Note that this adds two pieces of extra functionality that I would like. Firstly (and less controversially), it allows missing data. Secondly, it also allows multi-letter alleles and deletions. This will help us support indels, but does mean that the number of characters in the output string is not necessarily the same as the total number of sites. However, I have coded it so that the alignments between samples are always the same (and hence the string length for each haplotype is guaranteed to be identical): this means having to make a decision about what to do in the case of multiple alleles at a site that are of different (non zero) lengths. In this case I have chosen to represent the shorter of the two by missing data, since I can't guarantee the alignment. This is perhaps the wrong thing to do - either way, it probably requires some discussion.

The tests aren't that comprehensive yet, especially for this extra functionality. I thought I should submit a preliminary PR before going to town on test suites, in case any of this seemed like a bad idea. Spun off into #425

hyanwong · 2019-11-25T21:53:55Z

This is failing on (at least one) slightly weird test: test_topology.py:TestEmptyTreeSequences.test_one_node_one_sample_sites.

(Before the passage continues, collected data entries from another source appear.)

@[simp] theorem State.setPool_queue (s : State) (m : List Host.Cell) (c1 : BayNo) :
    (s.setPool m).queue c1 = s.queue c1 := rfl

@[simp] theorem State.setPool_source (s : State) (m : List Host.Cell) (m1 : SourceNo) :
    (s.setPool m).source m1 = s.source m1 := rfl

@[simp] theorem State.setPool_bayConfig (s : State) (m : List Host.Cell) (c1 : BayNo) :
    (s.setPool m).bayConfig c1 = s.bayConfig c1 := rfl

@[simp] theorem State.setPool_bayCounters (s : State) (m : List Host.Cell) (c1 : BayNo) :
    (s.setPool m).bayCounters c1 = s.bayCounters c1 := rfl

@[simp] theorem State.setPool_mask (s : State) (m : List Host.Cell) (m1 : SourceNo) :
    (s.setPool m).mask m1 = s.mask m1 := rfl

@[simp] theorem State.setPool_liveCount (s : State) (m : List Host.Cell) (c1 : BayNo) :
    (s.setPool m).liveCount c1 = s.liveCount c1 := rfl

/-! ## setSource -/

@[simp] theorem State.setSource_pending (s : State) (n : SourceNo) (r : SourceRecord) : (s.setSource n r).pending = s.pending := rfl

@[simp] theorem State.setSource_bays (s : State) (n : SourceNo) (r : SourceRecord) : (s.setSource n r).bays = s.bays := rfl

@[simp] theorem State.setSource_engine (s : State) (n : SourceNo) (r : SourceRecord) : (s.setSource n r).engine = s.engine := rfl

@[simp] theorem State.setSource_jobs (s : State) (n : SourceNo) (r : SourceRecord) : (s.setSource n r).jobs = s.jobs := rfl

@[simp] theorem State.setSource_lastServed (s : State) (n : SourceNo) (r : SourceRecord) : (s.setSource n r).lastServed = s.lastServed := rfl

@[simp] theorem State.setSource_handler (s : State) (n : SourceNo) (r : SourceRecord) : (s.setSource n r).handler = s.handler := rfl

@[simp] theorem State.setSource_port (s : State) (n : SourceNo) (r : SourceRecord) : (s.setSource n r).port = s.port := rfl

@[simp] theorem State.setSource_transmitter (s : State) (n : SourceNo) (r : SourceRecord) : (s.setSource n r).transmitter = s.transmitter := rfl

@[simp] theorem State.setSource_config (s : State) (n : SourceNo) (r : SourceRecord) : (s.setSource n r).config = s.config := rfl

@[simp] theorem State.setSource_counters (s : State) (n : SourceNo) (r : SourceRecord) : (s.setSource n r).counters = s.counters := rfl

@[simp] theorem State.setSource_blink (s : State) (n : SourceNo) (r : SourceRecord) : (s.setSource n r).blink = s.blink := rfl

@[simp] theorem State.setSource_handed (s : State) (n : SourceNo) (r : SourceRecord) : (s.setSource n r).handed = s.handed := rfl

@[simp] theorem State.setSource_freeDraws (s : State) (n : SourceNo) (r : SourceRecord) : (s.setSource n r).freeDraws = s.freeDraws := rfl

@[simp] theorem State.setSource_bay (s : State) (n : SourceNo) (r : SourceRecord) (c1 : BayNo) :
    (s.setSource n r).bay c1 = s.bay c1 := rfl

@[simp] theorem State.setSource_slot (s : State) (n : SourceNo) (r : SourceRecord) (i1 : SlotNo) :
    (s.setSource n r).slot i1 = s.slot i1 := rfl

@[simp] theorem State.setSource_queue (s : State) (n : SourceNo) (r : SourceRecord) (c1 : BayNo) :
    (s.setSource n r).queue c1 = s.queue c1 := rfl

@[simp] theorem State.setSource_bayConfig (s : State) (n : SourceNo) (r : SourceRecord) (c1 : BayNo) :
    (s.setSource n r).bayConfig c1 = s.bayConfig c1 := rfl

@[simp] theorem State.setSource_bayCounters (s : State) (n : SourceNo) (r : SourceRecord) (c1 : BayNo) :
    (s.setSource n r).bayCounters c1 = s.bayCounters c1 := rfl

@[simp] theorem State.setSource_mask (s : State) (n : SourceNo) (r : SourceRecord) (m1 : SourceNo) :
    (s.setSource n r).mask m1 = s.mask m1 := rfl

@[simp] theorem State.setSource_liveCount (s : State) (n : SourceNo) (r : SourceRecord) (c1 : BayNo) :
    (s.setSource n r).liveCount c1 = s.liveCount c1 := rfl

/-! ## setBayConfig -/

@[simp] theorem State.setBayConfig_pending (s : State) (b : BayNo) (c : BayConfig) : (s.setBayConfig b c).pending = s.pending := rfl

@[simp] theorem State.setBayConfig_bays (s : State) (b : BayNo) (c : BayConfig) : (s.setBayConfig b c).bays = s.bays := rfl

@[simp] theorem State.setBayConfig_engine (s : State) (b : BayNo) (c : BayConfig) : (s.setBayConfig b c).engine = s.engine := rfl

@[simp] theorem State.setBayConfig_jobs (s : State) (b : BayNo) (c : BayConfig) : (s.setBayConfig b c).jobs = s.jobs := rfl

@[simp] theorem State.setBayConfig_lastServed (s : State) (b : BayNo) (c : BayConfig) : (s.setBayConfig b c).lastServed = s.lastServed := rfl

@[simp] theorem State.setBayConfig_reporter (s : State) (b : BayNo) (c : BayConfig) : (s.setBayConfig b c).reporter = s.reporter := rfl

@[simp] theorem State.setBayConfig_handler (s : State) (b : BayNo) (c : BayConfig) : (s.setBayConfig b c).handler = s.handler := rfl

@[simp] theorem State.setBayConfig_port (s : State) (b : BayNo) (c : BayConfig) : (s.setBayConfig b c).port = s.port := rfl

@[simp] theorem State.setBayConfig_transmitter (s : State) (b : BayNo) (c : BayConfig) : (s.setBayConfig b c).transmitter = s.transmitter := rfl

@[simp] theorem State.setBayConfig_counters (s : State) (b : BayNo) (c : BayConfig) : (s.setBayConfig b c).counters = s.counters := rfl

@[simp] theorem State.setBayConfig_blink (s : State) (b : BayNo) (c : BayConfig) : (s.setBayConfig b c).blink = s.blink := rfl

@[simp] theorem State.setBayConfig_handed (s : State) (b : BayNo) (c : BayConfig) : (s.setBayConfig b c).handed = s.handed := rfl

@[simp] theorem State.setBayConfig_freeDraws (s : State) (b : BayNo) (c : BayConfig) : (s.setBayConfig b c).freeDraws = s.freeDraws := rfl

@[simp] theorem State.setBayConfig_bay (s : State) (b : BayNo) (c : BayConfig) (c1 : BayNo) :
    (s.setBayConfig b c).bay c1 = s.bay c1 := rfl

@[simp] theorem State.setBayConfig_slot (s : State) (b : BayNo) (c : BayConfig) (i1 : SlotNo) :
    (s.setBayConfig b c).slot i1 = s.slot i1 := rfl

@[simp] theorem State.setBayConfig_queue (s : State) (b : BayNo) (c : BayConfig) (c1 : BayNo) :
    (s.setBayConfig b c).queue c1 = s.queue c1 := rfl

@[simp] theorem State.setBayConfig_source (s : State) (b : BayNo) (c : BayConfig) (m1 : SourceNo) :
    (s.setBayConfig b c).source m1 = s.source m1 := rfl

Here we make a TS with a single (sample) node with an ancestral state and a single mutation above it. According to our definition, this is a site with missing data. If we impute the missing data, we say in the docs that we set it to the ancestral state (== '0'), but here, instead, the test expects it to be '1'. Is this because it has a mutation above it? We haven't, AFAIK, decided how we should impute a missing node with a mutation above it yet, have we?

jeromekelleher · 2019-11-26T08:29:57Z

Thanks @hyanwong. Can we do this as a direct replacement of the existing functionality first and add new functionality afterwards please?

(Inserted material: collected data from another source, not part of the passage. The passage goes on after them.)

-- ==== Sys2Proof/Laws/JobTable.lean ====
section
/-! SUPPORT. What the operations of the Job Table, of a transition that takes a bay's work, and of a grant can do. -/

namespace Sys2Proof.Machine

/-! ## The engine within the state -/

/-- The engine's events change its record and what is on its way. -/
@[simp] theorem State.runEngine_frame (s : State) (f : Engine → Engine × List Report) :
    (s.runEngine f).pending = s.pending ∧ (s.runEngine f).bays = s.bays ∧ (s.runEngine f).jobs = s.jobs ∧
    (s.runEngine f).lastServed = s.lastServed ∧ (s.runEngine f).reporter = s.reporter ∧
    (s.runEngine f).handler = s.handler ∧ (s.runEngine f).port = s.port ∧
    (s.runEngine f).transmitter = s.transmitter ∧ (s.runEngine f).config = s.config ∧
    (s.runEngine f).counters = s.counters ∧ (s.runEngine f).blink = s.blink ∧
    (s.runEngine f).freeDraws = s.freeDraws ∧ (∀ c, (s.runEngine f).bay c = s.bay c) ∧
    (∀ i, (s.runEngine f).slot i = s.slot i) ∧ (∀ c, (s.runEngine f).queue c = s.queue c) ∧
    (∀ m, (s.runEngine f).source m = s.source m) ∧ (∀ c, (s.runEngine f).bayConfig c = s.bayConfig c) ∧
    (∀ c, (s.runEngine f).bayCounters c = s.bayCounters c) ∧ (∀ m, (s.runEngine f).mask m = s.mask m) ∧
    (∀ c, (s.runEngine f).liveCount c = s.liveCount c) := by
  simp [State.runEngine]

@[simp] theorem State.runEngine_engine (s : State) (f : Engine → Engine × List Report) :
    (s.runEngine f).engine = (f s.engine).1 := rfl

@[simp] theorem State.runEngine_handed (s : State) (f : Engine → Engine × List Report) :
    (s.runEngine f).handed = s.handed ++ (f s.engine).2 := rfl

/-- An abandon changes the engine and what is on its way. -/
@[simp] theorem State.abandon_frame (s : State) (w : Work) :
    (s.abandon w).pending = s.pending ∧ (s.abandon w).bays = s.bays ∧ (s.abandon w).jobs = s.jobs ∧
    (s.abandon w).lastServed = s.lastServed ∧ (s.abandon w).reporter = s.reporter ∧
    (s.abandon w).handler = s.handler ∧ (s.abandon w).port = s.port ∧ (s.abandon w).transmitter = s.transmitter ∧
    (s.abandon w).config = s.config ∧ (s.abandon w).counters = s.counters ∧ (s.abandon w).blink = s.blink ∧
    (s.abandon w).freeDraws = s.freeDraws ∧ (∀ c, (s.abandon w).bay c = s.bay c) ∧
    (∀ i, (s.abandon w).slot i = s.slot i) ∧ (∀ c, (s.abandon w).queue c = s.queue c) ∧
    (∀ m, (s.abandon w).source m = s.source m) ∧ (∀ c, (s.abandon w).bayConfig c = s.bayConfig c) ∧
    (∀ c, (s.abandon w).bayCounters c = s.bayCounters c) ∧ (∀ m, (s.abandon w).mask m = s.mask m) ∧
    (∀ c, (s.abandon w).liveCount c = s.liveCount c) := by
  simp [State.abandon]

/-! ## The end of a job -/

/-- A report of a live count is only handed over. -/
@[simp] theorem State.reportLive_frame (s : State) (b : BayNo) (fell : Bool) :
    (s.reportLive b fell).pending = s.pending ∧ (s.reportLive b fell).bays = s.bays ∧
    (s.reportLive b fell).engine = s.engine ∧ (s.reportLive b fell).jobs = s.jobs ∧
    (s.reportLive b fell).lastServed = s.lastServed ∧ (s.reportLive b fell).reporter = s.reporter ∧
    (s.reportLive b fell).handler = s.handler ∧ (s.reportLive b fell).port = s.port ∧
    (s.reportLive b fell).transmitter = s.transmitter ∧ (s.reportLive b fell).config = s.config ∧
    (s.reportLive b fell).counters = s.counters ∧ (s.reportLive b fell).blink = s.blink ∧
    (s.reportLive b fell).freeDraws = s.freeDraws ∧ (∀ c, (s.reportLive b fell).bay c = s.bay c) ∧
    (∀ i, (s.reportLive b fell).slot i = s.slot i) ∧ (∀ c, (s.reportLive b fell).queue c = s.queue c) ∧
    (∀ m, (s.reportLive b fell).source m = s.source m) ∧ (∀ c, (s.reportLive b fell).bayConfig c = s.bayConfig c) ∧
    (∀ c, (s.reportLive b fell).bayCounters c = s.bayCounters c) ∧ (∀ m, (s.reportLive b fell).mask m = s.mask m) ∧
    (∀ c, (s.reportLive b fell).liveCount c = s.liveCount c) := by
  simp [State.reportLive]

@[simp] theorem State.reportLive_handed (s : State) (b : BayNo) (fell : Bool) :
    (s.reportLive b fell).handed = s.handed ++ [.liveCount b (s.liveCount b) fell] := rfl

/-- The end of a job changes the Job Table, its bay's counters, the notices and what is on its way. -/
@[simp] theorem State.endJob_frame (s : State) (j : SlotNo) (st : JobStatus) (bytesOut bytesIn : Nat) :
    (s.endJob j st bytesOut bytesIn).pending = s.pending ∧ (s.endJob j st bytesOut bytesIn).bays = s.bays ∧
    (s.endJob j st bytesOut bytesIn).engine = s.engine ∧
    (s.endJob j st bytesOut bytesIn).lastServed = s.lastServed ∧
    (s.endJob j st bytesOut bytesIn).reporter = s.reporter ∧ (s.endJob j st bytesOut bytesIn).handler = s.handler ∧
    (s.endJob j st bytesOut bytesIn).port = s.port ∧ (s.endJob j st bytesOut bytesIn).config = s.config ∧
    (s.endJob j st bytesOut bytesIn).blink = s.blink ∧ (s.endJob j st bytesOut bytesIn).freeDraws = s.freeDraws ∧
    (∀ c, (s.endJob j st bytesOut bytesIn).bay c = s.bay c) ∧
    (∀ m, (s.endJob j st bytesOut bytesIn).source m = s.source m) ∧
    (∀ c, (s.endJob j st bytesOut bytesIn).bayConfig c = s.bayConfig c) ∧
    (∀ m, (s.endJob j st bytesOut bytesIn).mask m = s.mask m) := by
  simp only [State.endJob]; split <;> simp

/-- The slot of a job that ends, and the others (R95). -/
theorem State.endJob_slot (s : State) (j i : SlotNo) (st : JobStatus) (o n : Nat) :
    (s.endJob j st o n).slot i = if i = j then (s.slot j).ended st o n else s.slot i := by
  simp only [State.endJob]; split <;> simp [State.setSlot_slot]

/-- The queues at the end of a job (R95). -/
theorem State.endJob_queue (s : State) (j : SlotNo) (c : BayNo) (st : JobStatus) (o n : Nat) :
    (s.endJob j st o n).queue c =
      if c = (s.slot j).bay then (s.queue c).filter fun i => i != j else s.queue c := by
  simp only [State.endJob]; split <;> (simp only [State.queueNotice_frame, State.reportLive_frame,
    State.setBayCounters_queue, State.setQueue_queue, State.setSlot_queue]; split <;> simp_all)

/-- The notices at the end of a job (R95, R129). -/
theorem State.endJob_transmitter (s : State) (j : SlotNo) (st : JobStatus) (o n : Nat) :
    (s.endJob j st o n).transmitter =
      if (s.slot j).orphan then s.transmitter
      else { s.transmitter with pending := s.transmitter.pending ++ [.jobDone j] } := by
  simp only [State.endJob]; split <;> simp

/-- The counters at the end of a job (R183). -/
theorem State.endJob_bayCounters (s : State) (j : SlotNo) (c : BayNo) (st : JobStatus) (o n : Nat) :
    (s.endJob j st o n).bayCounters c =
      if c = (s.slot j).bay then (s.bayCounters c).jobEnded st else s.bayCounters c := by
  simp only [State.endJob]; split <;> (simp [State.setBayCounters_bayCounters]; split <;> simp_all)

@[simp] theorem State.endJob_device (s : State) (j : SlotNo) (st : JobStatus) (o n : Nat) :
    (s.endJob j st o n).counters.device = s.counters.device := by
  simp only [State.endJob]; split <;> simp

@[simp] theorem State.endJob_pool (s : State) (j : SlotNo) (st : JobStatus) (o n : Nat) :
    (s.endJob j st o n).jobs.pool = s.jobs.pool := by
  simp only [State.endJob]; split <;> simp [State.queueNotice, State.reportLive]

/-- What the end of a job hands on (R91, R95). -/
theorem State.endJob_handed (s : State) (j : SlotNo) (st : JobStatus) (o n : Nat) :
    (s.endJob j st o n).handed =
      s.handed ++ [.liveCount (s.slot j).bay ((s.endJob j st o n).liveCount (s.slot j).bay) true] := by
  simp only [State.endJob]; split <;> rfl

/-- The end of a bay's WAITING jobs changes what the end of one job changes. -/
@[simp] theorem State.endQueue_frame (s : State) (b : BayNo) (st : JobStatus) :
    (s.endQueue b st).pending = s.pending ∧ (s.endQueue b st).bays = s.bays ∧ (s.endQueue b st).engine = s.engine ∧
    (s.endQueue b st).lastServed = s.lastServed ∧ (s.endQueue b st).reporter = s.reporter ∧
    (s.endQueue b st).handler = s.handler ∧ (s.endQueue b st).port = s.port ∧ (s.endQueue b st).config = s.config ∧
    (s.endQueue b st).blink = s.blink ∧ (s.endQueue b st).freeDraws = s.freeDraws ∧
    (∀ c, (s.endQueue b st).bay c = s.bay c) ∧ (∀ m, (s.endQueue b st).source m = s.source m) ∧
    (∀ c, (s.endQueue b st).bayConfig c = s.bayConfig c) ∧ (∀ m, (s.endQueue b st).mask m = s.mask m) := by
  unfold State.endQueue
  generalize s.queue b = q
  induction q generalizing s with
  | nil => simp
  | cons j t ih => simpa using ih (s.endJob j st 0 0)

@[simp] theorem State.endQueue_device (s : State) (b : BayNo) (st : JobStatus) :
    (s.endQueue b st).counters.device = s.counters.device := by
  unfold State.endQueue
  generalize s.queue b = q
  induction q generalizing s with
  | nil => rfl
  | cons j t ih => simpa using ih (s.endJob j st 0 0)

/-- A counted timeout changes only the counters. -/
@[simp] theorem State.countTimeout_frame (s : State) (b : BayNo) (x : Ending) :
    (s.countTimeout b x).pending = s.pending ∧ (s.countTimeout b x).bays = s.bays ∧
    (s.countTimeout b x).engine = s.engine ∧ (s.countTimeout b x).jobs = s.jobs ∧
    (s.countTimeout b x).lastServed = s.lastServed ∧ (s.countTimeout b x).reporter = s.reporter ∧
    (s.countTimeout b x).handler = s.handler ∧ (s.countTimeout b x).port = s.port ∧
    (s.countTimeout b x).transmitter = s.transmitter ∧ (s.countTimeout b x).config = s.config ∧
    (s.countTimeout b x).blink = s.blink ∧ (s.countTimeout b x).handed = s.handed ∧
    (s.countTimeout b x).freeDraws = s.freeDraws ∧ (∀ c, (s.countTimeout b x).bay c = s.bay c) ∧
    (∀ i, (s.countTimeout b x).slot i = s.slot i) ∧ (∀ c, (s.countTimeout b x).queue c = s.queue c) ∧
    (∀ m, (s.countTimeout b x).source m = s.source m) ∧ (∀ c, (s.countTimeout b x).bayConfig c = s.bayConfig c) ∧
    (∀ m, (s.countTimeout b x).mask m = s.mask m) ∧ (∀ c, (s.countTimeout b x).liveCount c = s.liveCount c) := by
  unfold State.countTimeout; split <;> simp

/-! ## Bay instructions -/

/-- A disposal changes the job's slot, the engine and what is on its way. -/
@[simp] theorem State.disposeJob_frame (s : State) (j : SlotNo) (i : BayInstruction) :
    (s.disposeJob j i).pending = s.pending ∧ (s.disposeJob j i).bays = s.bays ∧
    (s.disposeJob j i).lastServed = s.lastServed ∧ (s.disposeJob j i).reporter = s.reporter ∧
    (s.disposeJob j i).handler = s.handler ∧ (s.disposeJob j i).port = s.port ∧
    (s.disposeJob j i).transmitter = s.transmitter ∧ (s.disposeJob j i).config = s.config ∧
    (s.disposeJob j i).counters = s.counters ∧ (s.disposeJob j i).blink = s.blink ∧
    (s.disposeJob j i).freeDraws = s.freeDraws ∧ (∀ c, (s.disposeJob j i).bay c = s.bay c) ∧
    (∀ c, (s.disposeJob j i).queue c = s.queue c) ∧ (∀ m, (s.disposeJob j i).source m = s.source m) ∧
    (∀ c, (s.disposeJob j i).bayConfig c = s.bayConfig c) ∧
    (∀ c, (s.disposeJob j i).bayCounters c = s.bayCounters c) ∧ (∀ m, (s.disposeJob j i).mask m = s.mask m) := by
  unfold State.disposeJob; split <;> (try split) <;> simp

/-- Taking the live count changes the bay record and what is on its way. -/
@[simp] theorem State.syncLive_frame (s : State) (b : BayNo) :
    (s.syncLive b).pending = s.pending ∧ (s.syncLive b).engine = s.engine ∧ (s.syncLive b).jobs = s.jobs ∧
    (s.syncLive b).lastServed = s.lastServed ∧ (s.syncLive b).reporter = s.reporter ∧
    (s.syncLive b).handler = s.handler ∧ (s.syncLive b).port = s.port ∧
    (s.syncLive b).transmitter = s.transmitter ∧ (s.syncLive b).config = s.config ∧
    (s.syncLive b).counters = s.counters ∧ (s.syncLive b).blink = s.blink ∧
    (s.syncLive b).freeDraws = s.freeDraws ∧ (∀ i, (s.syncLive b).slot i = s.slot i) ∧
    (∀ c, (s.syncLive b).queue c = s.queue c) ∧ (∀ m, (s.syncLive b).source m = s.source m) ∧
    (∀ c, (s.syncLive b).bayConfig c = s.bayConfig c) ∧ (∀ c, (s.syncLive b).bayCounters c = s.bayCounters c) ∧
    (∀ m, (s.syncLive b).mask m = s.mask m) ∧ (∀ c, (s.syncLive b).liveCount c = s.liveCount c) := by
  simp only [State.syncLive]; simp

@[simp] theorem State.syncLive_bay_self (s : State) (b : BayNo) :
    (s.syncLive b).bay b = { s.bay b with liveJobs := s.liveCount b } := by
  simp only [State.syncLive]; simp

@[simp] theorem State.syncLive_bay_ne (s : State) (b c : BayNo) (h : c ≠ b) : (s.syncLive b).bay c = s.bay c := by
  simp only [State.syncLive]; simp [h]

/-- A bay instruction leaves these parts as they were. -/
@[simp] theorem State.instruct_frame (s : State) (b : BayNo) (i : BayInstruction) :
    (s.instruct b i).pending = s.pending ∧ (s.instruct b i).lastServed = s.lastServed ∧
    (s.instruct b i).reporter = s.reporter ∧ (s.instruct b i).handler = s.handler ∧
    (s.instruct b i).port = s.port ∧ (s.instruct b i).config = s.config ∧ (s.instruct b i).blink = s.blink ∧
    (s.instruct b i).freeDraws = s.freeDraws ∧ (∀ m, (s.instruct b i).source m = s.source m) ∧
    (∀ c, (s.instruct b i).bayConfig c = s.bayConfig c) ∧ (∀ m, (s.instruct b i).mask m = s.mask m) := by
  simp only [State.instruct]; split <;> simp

hyanwong · 2019-11-26T09:33:51Z

@jeromekelleher I thought you might say that. But what is the correct behaviour in the test_one_node_one_sample_sites example above. The docs say "missing data will be imputed such that all isolated samples are assigned the ancestral state", the existing implementation does not do this. How should I code it?

jeromekelleher · 2019-11-26T09:40:42Z

We should be able to code a direct replacement for the existing C code that doesn't break any tests. It's not a good idea to change several things at once.

hyanwong · 2019-11-26T10:08:59Z

We should be able to code a direct replacement for the existing C code that doesn't break any tests. It's not a good idea to change several things at once.

I see what you mean, but I think the existing code is either broken, or wrongly documented. So should I change the code result, or the docs. I assume you mean the docs? In particular, we do not impute missing data to be the ancestral state if the isolated node has a mutation above it. In this case, we impute a derived state. Is that correct? If so, we should at least say so.

jeromekelleher · 2019-11-26T10:20:07Z

The first thing we want is an exact replica of the existing behaviour, with no extra parameters and no changes in documentation. If there does need to be a change in semantics then we need to understand what the old semantics are, and potentially be able to reproduce them.

hyanwong · 2019-11-26T10:24:08Z

The first thing we want is an exact replica of the existing behaviour, with no extra parameters and no changes in documentation. If there does need to be a change in semantics then we need to understand what the old semantics are, and potentially be able to reproduce them.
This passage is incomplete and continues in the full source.